While a vast amount of money and resources is thrown into the battle, the beetles are doing exactly what they are designed to do – weed out old and unhealthy trees – which helps to keep forests healthy. But our long history of meddling in natural processes, including fire suppression and now climate change, have created ideal conditions for beetle outbreaks.

But are we willing to listen to the lessons the bark beetles can teach us?

“I don’t think there is any province yet that has sat down and said ‘this beetle is telling us we can’t have a big concentrated industry in our forest, that we need to have a much a smaller industry, it needs to be community-based, it needs to be more resilient and in our forest planning we need to leave room for both fire and insects,’” Nikiforuk said.

“We can’t allocate everything to suit our own needs and when we do, we’re going to be defeated and it is going to cost us mightily. An old forest is like an old aging financial system, they have lost their variance and small, improbable characters will bring them down.”

One of the systems beetles are bringing down are stands of long-lived and ecologically important whitebark pine that typically grow at high elevations and, as Nikiforuk writes, “glues together the alpine world and nourishes a remarkable community of animals and people.” The high-energy whitebark pine seeds are an important food source for grizzly bears, Clark’s nutcrackers, squirrels and people.

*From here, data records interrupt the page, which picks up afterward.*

@[simp] theorem Dev.hpAttempt_keeps (d : Dev) (p : Nat) :
    (d.hpAttempt p).stage = d.stage ∧ (d.hpAttempt p).shHost = d.shHost ∧ (d.hpAttempt p).shSpi = d.shSpi ∧
    (d.hpAttempt p).shWin = d.shWin ∧ (d.hpAttempt p).t = d.t ∧ (d.hpAttempt p).cal = d.cal ∧ (d.hpAttempt p).boot = d.boot ∧
    (d.hpAttempt p).pwr = d.pwr ∧ (d.hpAttempt p).clk = d.clk ∧ (d.hpAttempt p).hst = d.hst ∧ (d.hpAttempt p).adm = d.adm ∧
    (d.hpAttempt p).mram = d.mram ∧ (d.hpAttempt p).ldg = d.ldg ∧ (d.hpAttempt p).trg = d.trg ∧ (d.hpAttempt p).po = d.po ∧
    (d.hpAttempt p).sp = d.sp ∧ (d.hpAttempt p).tnk = d.tnk ∧ (d.hpAttempt p).scc = d.scc ∧ (d.hpAttempt p).wr = d.wr ∧
    (d.hpAttempt p).fen = d.fen ∧ (d.hpAttempt p).asy = d.asy ∧ (d.hpAttempt p).tap = d.tap ∧
    (d.hpAttempt p).draws = d.draws := by
  unfold Dev.hpAttempt; try dsimp only
  all_goals simp [*]

@[simp] theorem Dev.hpTrain_keeps (d : Dev) (p : Nat) :
    (d.hpTrain p).stage = d.stage ∧ (d.hpTrain p).shHost = d.shHost ∧ (d.hpTrain p).shSpi = d.shSpi ∧
    (d.hpTrain p).shWin = d.shWin ∧ (d.hpTrain p).t = d.t ∧ (d.hpTrain p).cal = d.cal ∧ (d.hpTrain p).boot = d.boot ∧
    (d.hpTrain p).pwr = d.pwr ∧ (d.hpTrain p).clk = d.clk ∧ (d.hpTrain p).hst = d.hst ∧ (d.hpTrain p).adm = d.adm ∧
    (d.hpTrain p).mram = d.mram ∧ (d.hpTrain p).ldg = d.ldg ∧ (d.hpTrain p).trg = d.trg ∧ (d.hpTrain p).po = d.po ∧
    (d.hpTrain p).sp = d.sp ∧ (d.hpTrain p).tnk = d.tnk ∧ (d.hpTrain p).scc = d.scc ∧ (d.hpTrain p).wr = d.wr ∧
    (d.hpTrain p).fen = d.fen ∧ (d.hpTrain p).asy = d.asy ∧ (d.hpTrain p).tap = d.tap ∧
    (d.hpTrain p).draws = d.draws := by
  unfold Dev.hpTrain; try dsimp only
  all_goals (repeat' split) <;> simp [*]

@[simp] theorem Dev.clearCauses_keeps (d : Dev) (k : Nat) (p : Reason → Bool) :
    (d.clearCauses k p).stage = d.stage ∧ (d.clearCauses k p).shHost = d.shHost ∧ (d.clearCauses k p).shSpi = d.shSpi ∧
    (d.clearCauses k p).shWin = d.shWin ∧ (d.clearCauses k p).t = d.t ∧ (d.clearCauses k p).cal = d.cal ∧
    (d.clearCauses k p).boot = d.boot ∧ (d.clearCauses k p).pwr = d.pwr ∧ (d.clearCauses k p).clk = d.clk ∧
    (d.clearCauses k p).hst = d.hst ∧ (d.clearCauses k p).adm = d.adm ∧ (d.clearCauses k p).mram = d.mram ∧
    (d.clearCauses k p).ldg = d.ldg ∧ (d.clearCauses k p).trg = d.trg ∧ (d.clearCauses k p).po = d.po ∧
    (d.clearCauses k p).sp = d.sp ∧ (d.clearCauses k p).tnk = d.tnk ∧ (d.clearCauses k p).scc = d.scc ∧
    (d.clearCauses k p).asy = d.asy ∧ (d.clearCauses k p).tap = d.tap ∧ (d.clearCauses k p).draws = d.draws := by
  unfold Dev.clearCauses; try dsimp only
  all_goals (repeat' split) <;> simp [*]

@[simp] theorem Dev.closeTallies_keeps (d : Dev) (j : Job) (c : Bool) :
    (d.closeTallies j c).stage = d.stage ∧ (d.closeTallies j c).shHost = d.shHost ∧ (d.closeTallies j c).shSpi = d.shSpi ∧
    (d.closeTallies j c).shWin = d.shWin ∧ (d.closeTallies j c).t = d.t ∧ (d.closeTallies j c).cal = d.cal ∧
    (d.closeTallies j c).boot = d.boot ∧ (d.closeTallies j c).pwr = d.pwr ∧ (d.closeTallies j c).clk = d.clk ∧
    (d.closeTallies j c).hst = d.hst ∧ (d.closeTallies j c).adm = d.adm ∧ (d.closeTallies j c).jobs = d.jobs ∧
    (d.closeTallies j c).mram = d.mram ∧ (d.closeTallies j c).ldg = d.ldg ∧ (d.closeTallies j c).trg = d.trg ∧
    (d.closeTallies j c).po = d.po ∧ (d.closeTallies j c).hp = d.hp ∧ (d.closeTallies j c).tnk = d.tnk ∧
    (d.closeTallies j c).scc = d.scc ∧ (d.closeTallies j c).wr = d.wr ∧ (d.closeTallies j c).fen = d.fen ∧
    (d.closeTallies j c).asy = d.asy ∧ (d.closeTallies j c).out = d.out ∧ (d.closeTallies j c).tap = d.tap ∧
    (d.closeTallies j c).draws = d.draws := by
  unfold Dev.closeTallies
  refine ⟨foldl_keeps _ (fun d => d.stage) ?_ _ _, foldl_keeps _ (fun d => d.shHost) ?_ _ _, foldl_keeps _ (fun d => d.shSpi) ?_ _ _, foldl_keeps _ (fun d => d.shWin) ?_ _ _, foldl_keeps _ (fun d => d.t) ?_ _ _, foldl_keeps _ (fun d => d.cal) ?_ _ _, foldl_keeps _ (fun d => d.boot) ?_ _ _, foldl_keeps _ (fun d => d.pwr) ?_ _ _, foldl_keeps _ (fun d => d.clk) ?_ _ _, foldl_keeps _ (fun d => d.hst) ?_ _ _, foldl_keeps _ (fun d => d.adm) ?_ _ _, foldl_keeps _ (fun d => d.jobs) ?_ _ _, foldl_keeps _ (fun d => d.mram) ?_ _ _, foldl_keeps _ (fun d => d.ldg) ?_ _ _, foldl_keeps _ (fun d => d.trg) ?_ _ _, foldl_keeps _ (fun d => d.po) ?_ _ _, foldl_keeps _ (fun d => d.hp) ?_ _ _, foldl_keeps _ (fun d => d.tnk) ?_ _ _, foldl_keeps _ (fun d => d.scc) ?_ _ _, foldl_keeps _ (fun d => d.wr) ?_ _ _, foldl_keeps _ (fun d => d.fen) ?_ _ _, foldl_keeps _ (fun d => d.asy) ?_ _ _, foldl_keeps _ (fun d => d.out) ?_ _ _, foldl_keeps _ (fun d => d.tap) ?_ _ _, foldl_keeps _ (fun d => d.draws) ?_ _ _⟩ <;> (intro d a; dsimp only; (repeat' split) <;> simp)

@[simp] theorem Dev.releaseLanes_keeps (d : Dev) (h : Nat) :
    (d.releaseLanes h).stage = d.stage ∧ (d.releaseLanes h).shHost = d.shHost ∧ (d.releaseLanes h).shSpi = d.shSpi ∧
    (d.releaseLanes h).shWin = d.shWin ∧ (d.releaseLanes h).t = d.t ∧ (d.releaseLanes h).cal = d.cal ∧
    (d.releaseLanes h).boot = d.boot ∧ (d.releaseLanes h).pwr = d.pwr ∧ (d.releaseLanes h).clk = d.clk ∧
    (d.releaseLanes h).hst = d.hst ∧ (d.releaseLanes h).adm = d.adm ∧ (d.releaseLanes h).jobs = d.jobs ∧
    (d.releaseLanes h).mram = d.mram ∧ (d.releaseLanes h).ldg = d.ldg ∧ (d.releaseLanes h).trg = d.trg ∧
    (d.releaseLanes h).sp = d.sp ∧ (d.releaseLanes h).hp = d.hp ∧ (d.releaseLanes h).tnk = d.tnk ∧
    (d.releaseLanes h).scc = d.scc ∧ (d.releaseLanes h).fen = d.fen ∧ (d.releaseLanes h).asy = d.asy ∧
    (d.releaseLanes h).tap = d.tap ∧ (d.releaseLanes h).draws = d.draws := by
  unfold Dev.releaseLanes
  refine ⟨foldl_keeps _ (fun d => d.stage) ?_ _ _, foldl_keeps _ (fun d => d.shHost) ?_ _ _, foldl_keeps _ (fun d => d.shSpi) ?_ _ _, foldl_keeps _ (fun d => d.shWin) ?_ _ _, foldl_keeps _ (fun d => d.t) ?_ _ _, foldl_keeps _ (fun d => d.cal) ?_ _ _, foldl_keeps _ (fun d => d.boot) ?_ _ _, foldl_keeps _ (fun d => d.pwr) ?_ _ _, foldl_keeps _ (fun d => d.clk) ?_ _ _, foldl_keeps _ (fun d => d.hst) ?_ _ _, foldl_keeps _ (fun d => d.adm) ?_ _ _, foldl_keeps _ (fun d => d.jobs) ?_ _ _, foldl_keeps _ (fun d => d.mram) ?_ _ _, foldl_keeps _ (fun d => d.ldg) ?_ _ _, foldl_keeps _ (fun d => d.trg) ?_ _ _, foldl_keeps _ (fun d => d.sp) ?_ _ _, foldl_keeps _ (fun d => d.hp) ?_ _ _, foldl_keeps _ (fun d => d.tnk) ?_ _ _, foldl_keeps _ (fun d => d.scc) ?_ _ _, foldl_keeps _ (fun d => d.fen) ?_ _ _, foldl_keeps _ (fun d => d.asy) ?_ _ _, foldl_keeps _ (fun d => d.tap) ?_ _ _, foldl_keeps _ (fun d => d.draws) ?_ _ _⟩ <;> (intro d a; dsimp only; (repeat' split) <;> simp)

@[simp] theorem Dev.releaseGranules_keeps (d : Dev) (j : Job) :
    (d.releaseGranules j).stage = d.stage ∧ (d.releaseGranules j).shHost = d.shHost ∧ (d.releaseGranules j).shSpi = d.shSpi ∧
    (d.releaseGranules j).shWin = d.shWin ∧ (d.releaseGranules j).t = d.t ∧ (d.releaseGranules j).cal = d.cal ∧
    (d.releaseGranules j).boot = d.boot ∧ (d.releaseGranules j).pwr = d.pwr ∧ (d.releaseGranules j).clk = d.clk ∧
    (d.releaseGranules j).hst = d.hst ∧ (d.releaseGranules j).adm = d.adm ∧ (d.releaseGranules j).jobs = d.jobs ∧
    (d.releaseGranules j).mram = d.mram ∧ (d.releaseGranules j).ldg = d.ldg ∧ (d.releaseGranules j).trg = d.trg ∧
    (d.releaseGranules j).po = d.po ∧ (d.releaseGranules j).sp = d.sp ∧ (d.releaseGranules j).hp = d.hp ∧
    (d.releaseGranules j).tnk = d.tnk ∧ (d.releaseGranules j).scc = d.scc ∧ (d.releaseGranules j).wr = d.wr ∧
    (d.releaseGranules j).fen = d.fen ∧ (d.releaseGranules j).asy = d.asy ∧ (d.releaseGranules j).out = d.out ∧
    (d.releaseGranules j).tap = d.tap ∧ (d.releaseGranules j).draws = d.draws := by
  unfold Dev.releaseGranules
  refine ⟨foldl_keeps _ (fun d => d.stage) ?_ _ _, foldl_keeps _ (fun d => d.shHost) ?_ _ _, foldl_keeps _ (fun d => d.shSpi) ?_ _ _, foldl_keeps _ (fun d => d.shWin) ?_ _ _, foldl_keeps _ (fun d => d.t) ?_ _ _, foldl_keeps _ (fun d => d.cal) ?_ _ _, foldl_keeps _ (fun d => d.boot) ?_ _ _, foldl_keeps _ (fun d => d.pwr) ?_ _ _, foldl_keeps _ (fun d => d.clk) ?_ _ _, foldl_keeps _ (fun d => d.hst) ?_ _ _, foldl_keeps _ (fun d => d.adm) ?_ _ _, foldl_keeps _ (fun d => d.jobs) ?_ _ _, foldl_keeps _ (fun d => d.mram) ?_ _ _, foldl_keeps _ (fun d => d.ldg) ?_ _ _, foldl_keeps _ (fun d => d.trg) ?_ _ _, foldl_keeps _ (fun d => d.po) ?_ _ _, foldl_keeps _ (fun d => d.sp) ?_ _ _, foldl_keeps _ (fun d => d.hp) ?_ _ _, foldl_keeps _ (fun d => d.tnk) ?_ _ _, foldl_keeps _ (fun d => d.scc) ?_ _ _, foldl_keeps _ (fun d => d.wr) ?_ _ _, foldl_keeps _ (fun d => d.fen) ?_ _ _, foldl_keeps _ (fun d => d.asy) ?_ _ _, foldl_keeps _ (fun d => d.out) ?_ _ _, foldl_keeps _ (fun d => d.tap) ?_ _ _, foldl_keeps _ (fun d => d.draws) ?_ _ _⟩ <;> (intro d a; dsimp only; (repeat' split) <;> simp)

@[simp] theorem Dev.reportEnd_keeps (d : Dev) (h : Nat) :
    (d.reportEnd h).regs = d.regs ∧ (d.reportEnd h).stage = d.stage ∧ (d.reportEnd h).shHost = d.shHost ∧
    (d.reportEnd h).shSpi = d.shSpi ∧ (d.reportEnd h).shWin = d.shWin ∧ (d.reportEnd h).t = d.t ∧ (d.reportEnd h).cal = d.cal ∧
    (d.reportEnd h).boot = d.boot ∧ (d.reportEnd h).pwr = d.pwr ∧ (d.reportEnd h).clk = d.clk ∧ (d.reportEnd h).hst = d.hst ∧
    (d.reportEnd h).adm = d.adm ∧ (d.reportEnd h).mram = d.mram ∧ (d.reportEnd h).ldg = d.ldg ∧ (d.reportEnd h).trg = d.trg ∧
    (d.reportEnd h).po = d.po ∧ (d.reportEnd h).sp = d.sp ∧ (d.reportEnd h).hp = d.hp ∧ (d.reportEnd h).tnk = d.tnk ∧
    (d.reportEnd h).scc = d.scc ∧ (d.reportEnd h).fen = d.fen ∧ (d.reportEnd h).asy = d.asy ∧ (d.reportEnd h).tap = d.tap ∧
    (d.reportEnd h).draws = d.draws := by
  unfold Dev.reportEnd; try dsimp only
  all_goals (repeat' split) <;> simp [*]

With rising temperatures and no fire, whitebark pine, a key-note species which also helps to keep soil, snow and moisture in the alpine, has become susceptible to bark beetles, and the result has been devastating. By 2010, researchers in the Greater Yellowstone region reported mountain pine beetles had killed more than half of the whitebark pine. In B.C., it’s even worse: 85 per cent of whitebark pine has died.

“Who knows where we go from here?” Nikiforuk said. “Climate change is going to bring us more unpredictability and volatility and that is going to affect all of us and small and improbable characters on the landscape are going respond to climate change in ways that we never predicted or anticipated.

Empire of the Beetle is a remarkable and powerful book. Nikiforuk’s thorough research and engaging style has pieced together a story that is both bizarre and frightening. It is heartbreaking to see the devastation bark beetles have unleashed on North America, but it is hard to pin this on the beetles.

Therein lies the most depressing part of this book – the constant reminder that we have done a beautiful job of providing the beetles with a sumptuous feast that may not end for some time.

Clearly, human folly is more to blame than the beetle.

“It’s important to remember,” Nikiforuk writes, “the experts point out that when beetles storm castles across a landscape, they are sending two crucial messages. The first is that change is not gradual. Big systems don’t fail slowly or fall apart in straight lines; they unexpectedly crash and burn. The second is that ‘insects are only what we see in the forest,’ advises Diana Six (entomologist and pathologist at University of Montana). ‘They are just responding to signals. They are not the cause. They are finishing the trees off. But the trees are being set up for them.’”

Empire of the Beetle: How Human Folly and a Tiny Bug Are Killing North America’s Great Forests, published by Greystone Books, retails for $19.95.